--- Listed entries ---

-- ==== Sys2Proof/Machine/Dispatch.lean ====
section
/-! DEFINITION. The meaning of each step of the table: one arm per constructor of `Instr`. -/

namespace Sys2Proof.Machine

/-- The effect of a step on the state. -/
def exec (i : Instr) (s : State) : Host.Outcome State Fault Refusal :=
  match i with
  | .addw d a b => Sys2Proof.Machine.execAddw d a b s
  | .subw d a b => Sys2Proof.Machine.execSubw d a b s
  | .andw d a b => Sys2Proof.Machine.execAndw d a b s
  | .orw d a b => Sys2Proof.Machine.execOrw d a b s
  | .xorw d a b => Sys2Proof.Machine.execXorw d a b s
  | .sll d a b => Sys2Proof.Machine.execSll d a b s
  | .srl d a b => Sys2Proof.Machine.execSrl d a b s
  | .sra d a b => Sys2Proof.Machine.execSra d a b s
  | .slt d a b => Sys2Proof.Machine.execSlt d a b s
  | .sltu d a b => Sys2Proof.Machine.execSltu d a b s
  | .mulw d a b => Sys2Proof.Machine.execMulw d a b s
  | .mulh d a b => Sys2Proof.Machine.execMulh d a b s
  | .mulhu d a b => Sys2Proof.Machine.execMulhu d a b s
  | .divw d a b => Sys2Proof.Machine.execDivw d a b s
  | .divu d a b => Sys2Proof.Machine.execDivu d a b s
  | .remw d a b => Sys2Proof.Machine.execRemw d a b s
  | .minw d a b => Sys2Proof.Machine.execMinw d a b s
  | .maxw d a b => Sys2Proof.Machine.execMaxw d a b s
  | .addi d a imm => Sys2Proof.Machine.execAddi d a imm s
  | .andi d a imm => Sys2Proof.Machine.execAndi d a imm s
  | .ori d a imm => Sys2Proof.Machine.execOri d a imm s
  | .xori d a imm => Sys2Proof.Machine.execXori d a imm s
  | .slti d a imm => Sys2Proof.Machine.execSlti d a imm s
  | .slli d a h => Sys2Proof.Machine.execSlli d a h s
  | .srli d a h => Sys2Proof.Machine.execSrli d a h s
  | .srai d a h => Sys2Proof.Machine.execSrai d a h s
  | .lui d imm => Sys2Proof.Machine.execLui d imm s
  | .beq a b o => Sys2Proof.Machine.execBeq a b o s
  | .bne a b o => Sys2Proof.Machine.execBne a b o s
  | .blt a b o => Sys2Proof.Machine.execBlt a b o s
  | .bge a b o => Sys2Proof.Machine.execBge a b o s
  | .bltu a b o => Sys2Proof.Machine.execBltu a b o s
  | .bgeu a b o => Sys2Proof.Machine.execBgeu a b o s
  | .jal d o => Sys2Proof.Machine.execJal d o s
  | .jalr d a imm => Sys2Proof.Machine.execJalr d a imm s
  | .loopw a o => Sys2Proof.Machine.execLoopw a o s
  | .loopi n o => Sys2Proof.Machine.execLoopi n o s
  | .nop => Sys2Proof.Machine.execNop s
  | .fend => Sys2Proof.Machine.execFend s
  | .rstp => Sys2Proof.Machine.execRstp s
  | .tret => Sys2Proof.Machine.execTret s
  | .trap imm => Sys2Proof.Machine.execTrap imm s
  | .mode k body => Sys2Proof.Machine.execMode k body s
  | .modeScalar k a => Sys2Proof.Machine.execModeScalar k a s
  | .idle n => Sys2Proof.Machine.execIdle n s
  | .sysr d r => Sys2Proof.Machine.execSysr d r s
  | .sysw r a => Sys2Proof.Machine.execSysw r a s
  | .ldd d a imm => Sys2Proof.Machine.execLdd d a imm s
  | .ldw d a imm => Sys2Proof.Machine.execLdw d a imm s
  | .ldh d a imm => Sys2Proof.Machine.execLdh d a imm s
  | .ldb d a imm => Sys2Proof.Machine.execLdb d a imm s
  | .std d a imm => Sys2Proof.Machine.execStd d a imm s
  | .stw d a imm => Sys2Proof.Machine.execStw d a imm s
  | .sth d a imm => Sys2Proof.Machine.execSth d a imm s
  | .stb d a imm => Sys2Proof.Machine.execStb d a imm s
  | .tlook d a => Sys2Proof.Machine.execTlook d a s
  | .tset a b => Sys2Proof.Machine.execTset a b s
  | .tclr a => Sys2Proof.Machine.execTclr a s
  | .mbr d n => Sys2Proof.Machine.execMbr d n s
  | .vadd m d a b => Sys2Proof.Machine.execVadd m d a b s
  | .vsub m d a b => Sys2Proof.Machine.execVsub m d a b s
  | .vmul m d a b => Sys2Proof.Machine.execVmul m d a b s
  | .vfma m d a b => Sys2Proof.Machine.execVfma m d a b s
  | .vfms m d a b => Sys2Proof.Machine.execVfms m d a b s
  | .vnfma m d a b => Sys2Proof.Machine.execVnfma m d a b s
  | .vmin m d a b => Sys2Proof.Machine.execVmin m d a b s
  | .vmax m d a b => Sys2Proof.Machine.execVmax m d a b s
  | .vabs m d a => Sys2Proof.Machine.execVabs m d a s
  | .vneg m d a => Sys2Proof.Machine.execVneg m d a s
  | .vrcp m d a => Sys2Proof.Machine.execVrcp m d a s
  | .vrsq m d a => Sys2Proof.Machine.execVrsq m d a s
  | .vsqrt m d a => Sys2Proof.Machine.execVsqrt m d a s
  | .vpopc m d a => Sys2Proof.Machine.execVpopc m d a s
  | .vclz m d a => Sys2Proof.Machine.execVclz m d a s
  | .vand m d a b => Sys2Proof.Machine.execVand m d a b s
  | .vor m d a b => Sys2Proof.Machine.execVor m d a b s
  | .vxor m d a b => Sys2Proof.Machine.execVxor m d a b s
  | .vshl m d a b => Sys2Proof.Machine.execVshl m d a b s
  | .vshr m d a b => Sys2Proof.Machine.execVshr m d a b s
  | .vsra m d a b => Sys2Proof.Machine.execVsra m d a b s
  | .vmulh m d a b => Sys2Proof.Machine.execVmulh m d a b s
  | .vceq m d a b => Sys2Proof.Machine.execVceq m d a b s
  | .vclt m d a b => Sys2Proof.Machine.execVclt m d a b s
  | .vcle m d a b => Sys2Proof.Machine.execVcle m d a b s
  | .vcvt m d a u => Sys2Proof.Machine.execVcvt m d a u s
  | .vredsum m d a => Sys2Proof.Machine.execVredsum m d a s
  | .vredmax m d a => Sys2Proof.Machine.execVredmax m d a s
  | .vredmin m d a => Sys2Proof.Machine.execVredmin m d a s
  | .vsegsum m d a b => Sys2Proof.Machine.execVsegsum m d a b s
  | .vsegredMax m d a b => Sys2Proof.Machine.execVsegredMax m d a b s
  | .vsegredMin m d a b => Sys2Proof.Machine.execVsegredMin m d a b s
  | .vperm m d a b => Sys2Proof.Machine.execVperm m d a b s
  | .vslide m d a k => Sys2Proof.Machine.execVslide m d a k s
  | .vins m d a b => Sys2Proof.Machine.execVins m d a b s
  | .vext m d a b => Sys2Proof.Machine.execVext m d a b s
  | .vmov m d a => Sys2Proof.Machine.execVmov m d a s
  | .vmovScalar m d b => Sys2Proof.Machine.execVmovScalar m d b s
  | .vrng m d a b => Sys2Proof.Machine.execVrng m d a b s
  | .vpfx m d a b => Sys2Proof.Machine.execVpfx m d a b s
  | .vxsect m d a b => Sys2Proof.Machine.execVxsect m d a b s
  | .vcomp m d a b => Sys2Proof.Machine.execVcomp m d a b s
  | .vexpd m d a b => Sys2Proof.Machine.execVexpd m d a b s
  | .vtbl m d a t => Sys2Proof.Machine.execVtbl m d a t s
  | .vtld m a t => Sys2Proof.Machine.execVtld m a t s
  | .wsoft m d a b => Sys2Proof.Machine.execWsoft m d a b s
  | .wsoftg m d a b => Sys2Proof.Machine.execWsoftg m d a b s
  | .wfromv m d a => Sys2Proof.Machine.execWfromv m d a s
  | .wtov m d a => Sys2Proof.Machine.execWtov m d a s
  | .wnot m d a => Sys2Proof.Machine.execWnot m d a s
  | .wmul m d a b => Sys2Proof.Machine.execWmul m d a b s
  | .wmov m d a => Sys2Proof.Machine.execWmov m d a s
  | .wdrop m d a b => Sys2Proof.Machine.execWdrop m d a b s
  | .arm m w o => Sys2Proof.Machine.execArm m w o s
  | .blend m d a b k => Sys2Proof.Machine.execBlend m d a b k s
  | .bacc m d a b k => Sys2Proof.Machine.execBacc m d a b k s
  | .bnorm m d a b => Sys2Proof.Machine.execBnorm m d a b s
  | .bgrad m d a b k => Sys2Proof.Machine.execBgrad m d a b k s
  | .wloop m w a o => Sys2Proof.Machine.execWloop m w a o s
  | .setvl d a k => Sys2Proof.Machine.execSetvl d a k s
  | .vld m d a => Sys2Proof.Machine.execVld m d a s
  | .vlds m d a b => Sys2Proof.Machine.execVlds m d a b s
  | .vldx m d a b => Sys2Proof.Machine.execVldx m d a b s
  | .vst m d a => Sys2Proof.Machine.execVst m d a s
  | .vsts m d a b => Sys2Proof.Machine.execVsts m d a b s
  | .vstx m d a b => Sys2Proof.Machine.execVstx m d a b s
  | .vstw m d a x k => Sys2Proof.Machine.execVstw m d a x k s
  | .vqst m d a l => Sys2Proof.Machine.execVqst m d a l s
  | .vldq m d a l => Sys2Proof.Machine.execVldq m d a l s
  | .vlrec d a => Sys2Proof.Machine.execVlrec d a s
  | .mshape kb n m => Sys2Proof.Machine.execMshape kb n m s
  | .mzero m d => Sys2Proof.Machine.execMzero m d s
  | .mtrn m d => Sys2Proof.Machine.execMtrn m d s
  | .mopa m d a b => Sys2Proof.Machine.execMopa m d a b s
  | .mopaq m d a b => Sys2Proof.Machine.execMopaq m d a b s
  | .mgath m d a b lb la => Sys2Proof.Machine.execMgath m d a b lb la s
  | .mscale m d a b => Sys2Proof.Machine.execMscale m d a b s
  | .mcolr m d a b => Sys2Proof.Machine.execMcolr m d a b s
  | .mcolw m d a b => Sys2Proof.Machine.execMcolw m d a b s
  | .mrowr m d a b => Sys2Proof.Machine.execMrowr m d a b s
  | .mroww m d a b => Sys2Proof.Machine.execMroww m d a b s
  | .matrixStep job k => Sys2Proof.Machine.execMatrixStep job k s
  | .vldc m d a => Sys2Proof.Machine.execVldc m d a s
  | .vstc m d a => Sys2Proof.Machine.execVstc m d a s
  | .vstm m d a b => Sys2Proof.Machine.execVstm m d a b s
  | .amoadd d a b => Sys2Proof.Machine.execAmoadd d a b s
  | .amomin d a b => Sys2Proof.Machine.execAmomin d a b s
  | .amomax d a b => Sys2Proof.Machine.execAmomax d a b s
  | .amoor d a b => Sys2Proof.Machine.execAmoor d a b s
  | .amoxchg d a b => Sys2Proof.Machine.execAmoxchg d a b s
  | .amocas d a b => Sys2Proof.Machine.execAmocas d a b s
  | .vamoadd m d a b => Sys2Proof.Machine.execVamoadd m d a b s
  | .rmwSlot job => Sys2Proof.Machine.execRmwSlot job s
  | .rkset r a => Sys2Proof.Machine.execRkset r a s
  | .rkgo d a => Sys2Proof.Machine.execRkgo d a s
  | .rackerBeat job k => Sys2Proof.Machine.execRackerBeat job k s
  | .statusWord job => Sys2Proof.Machine.execStatusWord job s
  | .pcard a b => Sys2Proof.Machine.execPcard a b s
  | .pcardClear job k => Sys2Proof.Machine.execPcardClear job k s
  | .psel a b => Sys2Proof.Machine.execPsel a b s
  | .selectionRecord job k => Sys2Proof.Machine.execSelectionRecord job k s
  | .pdisp a b => Sys2Proof.Machine.execPdisp a b s
  | .dispatchLanding job q b => Sys2Proof.Machine.execDispatchLanding job q b s
  | .pcomb a b => Sys2Proof.Machine.execPcomb a b s
  | .combinedRow job t b => Sys2Proof.Machine.execCombinedRow job t b s
  | .flaunch a b => Sys2Proof.Machine.execFlaunch a b s
  | .bgath a b => Sys2Proof.Machine.execBgath a b s
  | .bscat a b => Sys2Proof.Machine.execBscat a b s
  | .bstride a b => Sys2Proof.Machine.execBstride a b s
  | .preq a => Sys2Proof.Machine.execPreq a s
  | .streamWindow job k => Sys2Proof.Machine.execStreamWindow job k s
  | .streamStatus job => Sys2Proof.Machine.execStreamStatus job s
  | .tsend a b => Sys2Proof.Machine.execTsend a b s
  | .tsendv m d a => Sys2Proof.Machine.execTsendv m d a s
  | .sendLanding job g => Sys2Proof.Machine.execSendLanding job g s
  | .drift a => Sys2Proof.Machine.execDrift a s
  | .stepinc => Sys2Proof.Machine.execStepinc s
  | .stepVote folio => Sys2Proof.Machine.execStepVote folio s
  | .rel k => Sys2Proof.Machine.execRel k s
  | .resultLanding job k => Sys2Proof.Machine.execResultLanding job k s
  | .storeLanding job k => Sys2Proof.Machine.execStoreLanding job k s
  | .remoteLanding job k => Sys2Proof.Machine.execRemoteLanding job k s
  | .preciseTimingTrap job => Sys2Proof.Machine.execPreciseTimingTrap job s
  | .baseDieRetry job k ok => Sys2Proof.Machine.execBaseDieRetry job k ok s
  | .reRead job k => Sys2Proof.Machine.execReRead job k s
  | .fecSecondDecode job g ok => Sys2Proof.Machine.execFecSecondDecode job g ok s
  | .machineCheck core => Sys2Proof.Machine.execMachineCheck core s
  | .replay folio => Sys2Proof.Machine.execReplay folio s
  | .replayResume folio => Sys2Proof.Machine.execReplayResume folio s
  | .folioStop folio => Sys2Proof.Machine.execFolioStop folio s
  | .driftFault pkg => Sys2Proof.Machine.execDriftFault pkg s
  | .phaseEstimate pkg link stamp => Sys2Proof.Machine.execPhaseEstimate pkg link stamp s
  | .dispatchRound pkg => Sys2Proof.Machine.execDispatchRound pkg s
  | .folioStart folio => Sys2Proof.Machine.execFolioStart folio s
  | .startAgreement folio => Sys2Proof.Machine.execStartAgreement folio s
  | .folioEnd folio => Sys2Proof.Machine.execFolioEnd folio s
  | .preEmption folio => Sys2Proof.Machine.execPreEmption folio s
  | .translationChange pkg stack index => Sys2Proof.Machine.execTranslationChange pkg stack index s
  | .restAgreement pkg start length => Sys2Proof.Machine.execRestAgreement pkg start length s
  | .restRequest pkg power t0 t1 t2 t3 => Sys2Proof.Machine.execRestRequest pkg power t0 t1 t2 t3 s
  | .rest pkg => Sys2Proof.Machine.execRest pkg s
  | .restEnd pkg => Sys2Proof.Machine.execRestEnd pkg s
  | .hold pkg => Sys2Proof.Machine.execHold pkg s
  | .holdEffect pkg => Sys2Proof.Machine.execHoldEffect pkg s
  | .holdRelease pkg => Sys2Proof.Machine.execHoldRelease pkg s
  | .thermalTrip pkg => Sys2Proof.Machine.execThermalTrip pkg s
  | .powerUp pkg => Sys2Proof.Machine.execPowerUp pkg s
  | .fuses pkg => Sys2Proof.Machine.execFuses pkg s
  | .awaitingFirmware pkg => Sys2Proof.Machine.execAwaitingFirmware pkg s
  | .training pkg ok => Sys2Proof.Machine.execTraining pkg ok s
  | .powerLoss pkg => Sys2Proof.Machine.execPowerLoss pkg s
  | .post pkg record => Sys2Proof.Machine.execPost pkg record s
  | .bind pkg k cellar base length => Sys2Proof.Machine.execBind pkg k cellar base length s
  | .acquire pkg k => Sys2Proof.Machine.execAcquire pkg k s
  | .acquireComplete pkg k => Sys2Proof.Machine.execAcquireComplete pkg k s
  | .release pkg k => Sys2Proof.Machine.execRelease pkg k s
  | .map pkg stack index entry => Sys2Proof.Machine.execMap pkg stack index entry s
  | .invalidate pkg stack index => Sys2Proof.Machine.execInvalidate pkg stack index s
  | .preEmpt pkg folio va => Sys2Proof.Machine.execPreEmpt pkg folio va s
  | .readEntry pkg stack index => Sys2Proof.Machine.execReadEntry pkg stack index s
  | .drain pkg => Sys2Proof.Machine.execDrain pkg s
  | .form pkg members links step0 => Sys2Proof.Machine.execForm pkg members links step0 s
  | .dissolve pkg => Sys2Proof.Machine.execDissolve pkg s
  | .dissolveComplete pkg => Sys2Proof.Machine.execDissolveComplete pkg s
  | .readTable pkg formation => Sys2Proof.Machine.execReadTable pkg formation s
  | .readRegister pkg number => Sys2Proof.Machine.execReadRegister pkg number s
  | .writeRegister pkg number value => Sys2Proof.Machine.execWriteRegister pkg number value s
  | .fence pkg die => Sys2Proof.Machine.execFence pkg die s
  | .fenceEffect pkg die => Sys2Proof.Machine.execFenceEffect pkg die s
  | .unfence pkg die => Sys2Proof.Machine.execUnfence pkg die s
  | .loadFirmware pkg bundle => Sys2Proof.Machine.execLoadFirmware pkg bundle s
  | .firmwareSwitch pkg die => Sys2Proof.Machine.execFirmwareSwitch pkg die s
  | .attest pkg nonce => Sys2Proof.Machine.execAttest pkg nonce s
  | .tick => Sys2Proof.Machine.execTick s
  | .hostAccess pkg va length write => Sys2Proof.Machine.execHostAccess pkg va length write s
  | .recordDelivery pkg => Sys2Proof.Machine.execRecordDelivery pkg s
  | .correctedError pkg site => Sys2Proof.Machine.execCorrectedError pkg site s

end Sys2Proof.Machine
end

---

Your objective: What is asked for is an exact copy of the lines above from the one containing "Sys2Proof.Machine.execBacc m d a b k s" through the one containing "Sys2Proof.Machine.execVst m d a s", and only those.

Result for this task:
  | .bacc m d a b k => Sys2Proof.Machine.execBacc m d a b k s
  | .bnorm m d a b => Sys2Proof.Machine.execBnorm m d a b s
  | .bgrad m d a b k => Sys2Proof.Machine.execBgrad m d a b k s
  | .wloop m w a o => Sys2Proof.Machine.execWloop m w a o s
  | .setvl d a k => Sys2Proof.Machine.execSetvl d a k s
  | .vld m d a => Sys2Proof.Machine.execVld m d a s
  | .vlds m d a b => Sys2Proof.Machine.execVlds m d a b s
  | .vldx m d a b => Sys2Proof.Machine.execVldx m d a b s
  | .vst m d a => Sys2Proof.Machine.execVst m d a s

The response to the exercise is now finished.